> **Problem to work on**:
Identify and pull out each line of the entries in which "calAbort" occurs.

Stored data:
+ + + +

/-! ### Temperature, calibration and wear -/

/-- Calibration: a DUE strip that is enabled, served and not held, with no switch pending and a usable interval, starts a run with no step
done, T and the skipped columns; a step's end counts it and stores its word in the inactive bank, at the place the model chose (log entry
30), and the last one completes its column; a
run that takes too long is abandoned and stays DUE; a switch that stays pending raises its source. RUN_NOW makes an enabled strip DUE, ABORT
abandons a run and without one changes neither DUE nor the count, COMMIT makes the inactive bank active unless a run or a switch is on,
RELOAD is pending for the active tillers, a word of the inactive bank is stored and others are rejected, and a prober gap is declared. -/
def Obligations.CalibrationRunsAndBanksChange : Prop :=
  ∀ (v : View) (r : Fin 8) (t : Fin 64) (s : State),
    (∀ (c : Fin 8) (a : Nat), s.on (ST_CAL_STAT_DUE r.val) = true → s.on (ST_CAL_CTRL_EN r.val) = true → s.served r.val = true → s.held r.val = false →
      s.get (ST_CAL_STAT_PEND r.val) = 0 → s.calState r.val ≤ 1 → s.get (ST_CAL_CTRL_SKIP r.val) ≠ 0xFF →
      s.calUsable (8 * r.val + c.val) = some (a, none) → a ≤ s.ticks →
      ∃ u, exec (.calRunStart r) s = .next u ∧ u.calState r.val = 2 ∧ u.get (ST_CAL_TREF_TSTART r.val) = s.get (ST_TSTRIP_T r.val) ∧
        u.get (ST_CAL_STAT_DONE r.val) = s.get (ST_CAL_CTRL_SKIP r.val) ∧ ∀ k : Fin 8, (u.calTl (8 * r.val + k.val)).done = 0) ∧
    (∀ (e : Nat) (word : Word) (rms : BitVec 16), (s.calTl t.val).stepEnd = some e →
      let n := (s.calTl t.val).done
      ∃ u, exec (.calStepEnd t word rms) s = .next u ∧ u.ticks = max s.ticks e ∧ (n < 319 → (u.calTl t.val).done = n + 1) ∧
        (n < 240 → n % 6 = 5 → u.bankWord (rowOf t.val) (1 - s.get (ST_CAL_STAT_ACT_BANK (rowOf t.val))) (8 * colOf t.val + n / 30) (n / 6 % 5) =
          word.toNat % 2 ^ 16) ∧
        (240 ≤ n → n < 320 → (n - 240) % 10 < 8 →
          u.bankWord (rowOf t.val) (1 - s.get (ST_CAL_STAT_ACT_BANK (rowOf t.val))) (8 * colOf t.val + (n - 240) / 10) (5 + (n - 240) % 10) = word.toNat) ∧
        (n = 319 → u.fbit (ST_CAL_STAT_DONE (rowOf t.val)) (colOf t.val) = true)) ∧
    (s.calState r.val = 2 → s.held r.val = false → ∃ u, exec (.calTimeout r) s = .next u ∧ u.calState r.val = s.calRest r.val ∧
      u.on (ST_CAL_STAT_DUE r.val) = s.on (ST_CAL_STAT_DUE r.val) ∧
      u.get (ST_CAL_CNT_ABANDONS r.val) = min (s.get (ST_CAL_CNT_ABANDONS r.val) + 1) 255 ∧
      u.ticks = max s.ticks ((s.strip r.val).runAt + s.get (ST_CAL_TMO_MS r.val) * 100000 + (s.strip r.val).heldTicks)) ∧
    (∀ f, (s.tl t.val).switchFrom = some f → s.switchPending t.val = true → exec (.switchStuck t) s =
      .next ((s.advTo (f + s.get (ST_CAL_TMO_MS (rowOf t.val)) * 100000)).stSource (rowOf t.val) 10)) ∧
    (s.ready = true → directView v = true →
      (s.on (ST_CAL_CTRL_EN r.val) = true → s.on (ST_CAL_STAT_DUE r.val) = false → ∃ u, exec (.calRunNow v r) s = .next u ∧
        u.on (ST_CAL_STAT_DUE r.val) = true ∧ u.calState r.val = if s.calState r.val ≤ 1 then 1 else s.calState r.val) ∧
      (s.on (ST_CAL_CTRL_EN r.val) = false → ∃ u, exec (.calRunNow v r) s = .next u ∧ u.on (ST_CAL_STAT_DUE r.val) = s.on (ST_CAL_STAT_DUE r.val)) ∧
      (s.calState r.val = 2 → ∃ u, exec (.calAbort v r) s = .next u ∧ u.calState r.val = 0 ∧ u.on (ST_CAL_STAT_DUE r.val) = false ∧
        u.get (ST_CAL_CNT_ABANDONS r.val) = min (s.get (ST_CAL_CNT_ABANDONS r.val) + 1) 255) ∧
      (s.calState r.val ≠ 2 → ∃ u, exec (.calAbort v r) s = .next u ∧ u.on (ST_CAL_STAT_DUE r.val) = s.on (ST_CAL_STAT_DUE r.val) ∧
        u.get (ST_CAL_CNT_ABANDONS r.val) = s.get (ST_CAL_CNT_ABANDONS r.val)) ∧
      (s.calState r.val ≤ 1 → ∃ u, exec (.calCommit v r) s = .next u ∧ u.on (ST_CAL_STAT_DUE r.val) = false ∧
        u.get (ST_CAL_STAT_ACT_BANK r.val) = 1 - s.get (ST_CAL_STAT_ACT_BANK r.val) ∧ u.get (ST_CAL_TREF_TREF r.val) = s.get (ST_TSTRIP_T r.val) ∧
        ((stripTillers r).all s.active = true → u.calState r.val = 4 ∧ u.get (ST_CAL_STAT_PEND r.val) = 0xFF)) ∧
      (2 ≤ s.calState r.val → ∃ u, exec (.calCommit v r) s = .next u ∧ u.on (ST_CAL_STAT_BUSY_REJ r.val) = true ∧
        u.get (ST_CAL_STAT_ACT_BANK r.val) = s.get (ST_CAL_STAT_ACT_BANK r.val)) ∧
      (∃ u, exec (.calReload v r) s = .next u ∧ ∀ c : Fin 8, s.active (8 * r.val + c.val) = true → u.fbit (ST_CAL_STAT_PEND r.val) c.val = true) ∧
      (∀ w : Word, let i := s.get (ST_CAL_IDX_IDX r.val)
        ∃ u, exec (.calDataWrite v r w) s = .next u ∧ u.get (ST_CAL_IDX_IDX r.val) = (if s.on (ST_CAL_IDX_AINC r.val) then (i + 1) % 2048 else i) ∧
          (i / 1024 = s.get (ST_CAL_STAT_ACT_BANK r.val) → u.on (ST_CAL_STAT_ACT_REJ r.val) = true ∧ u.banks = s.banks) ∧
          (i / 1024 ≠ s.get (ST_CAL_STAT_ACT_BANK r.val) → 2 ≤ s.calState r.val → u.on (ST_CAL_STAT_BUSY_REJ r.val) = true ∧ u.banks = s.banks) ∧
          (i / 1024 ≠ s.get (ST_CAL_STAT_ACT_BANK r.val) → s.calState r.val ≤ 1 → u.bankWord r.val (i / 1024) (i % 1024 / 16) (i % 16) =
            if i % 16 < 5 then w.toNat % 2 ^ 16 else if i % 16 < 13 then w.toNat else 0)) ∧
      (∀ (strips : BitVec 8) (len : BitVec 20), strips.toNat.testBit (rowOf t.val) = true → ∃ u, exec (.proberGap v strips len) s = .next u ∧
        (u.calTl t.val).proberFrom = s.ticks + 100 ∧ (u.calTl t.val).prober = s.ticks + 100 * len.toNat - 200))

+ + + +

> **Output below**:
      (s.calState r.val = 2 → ∃ u, exec (.calAbort v r) s = .next u ∧ u.calState r.val = 0 ∧ u.on (ST_CAL_STAT_DUE r.val) = false ∧
      (s.calState r.val ≠ 2 → ∃ u, exec (.calAbort v r) s = .next u ∧ u.on (ST_CAL_STAT_DUE r.val) = s.on (ST_CAL_STAT_DUE r.val) ∧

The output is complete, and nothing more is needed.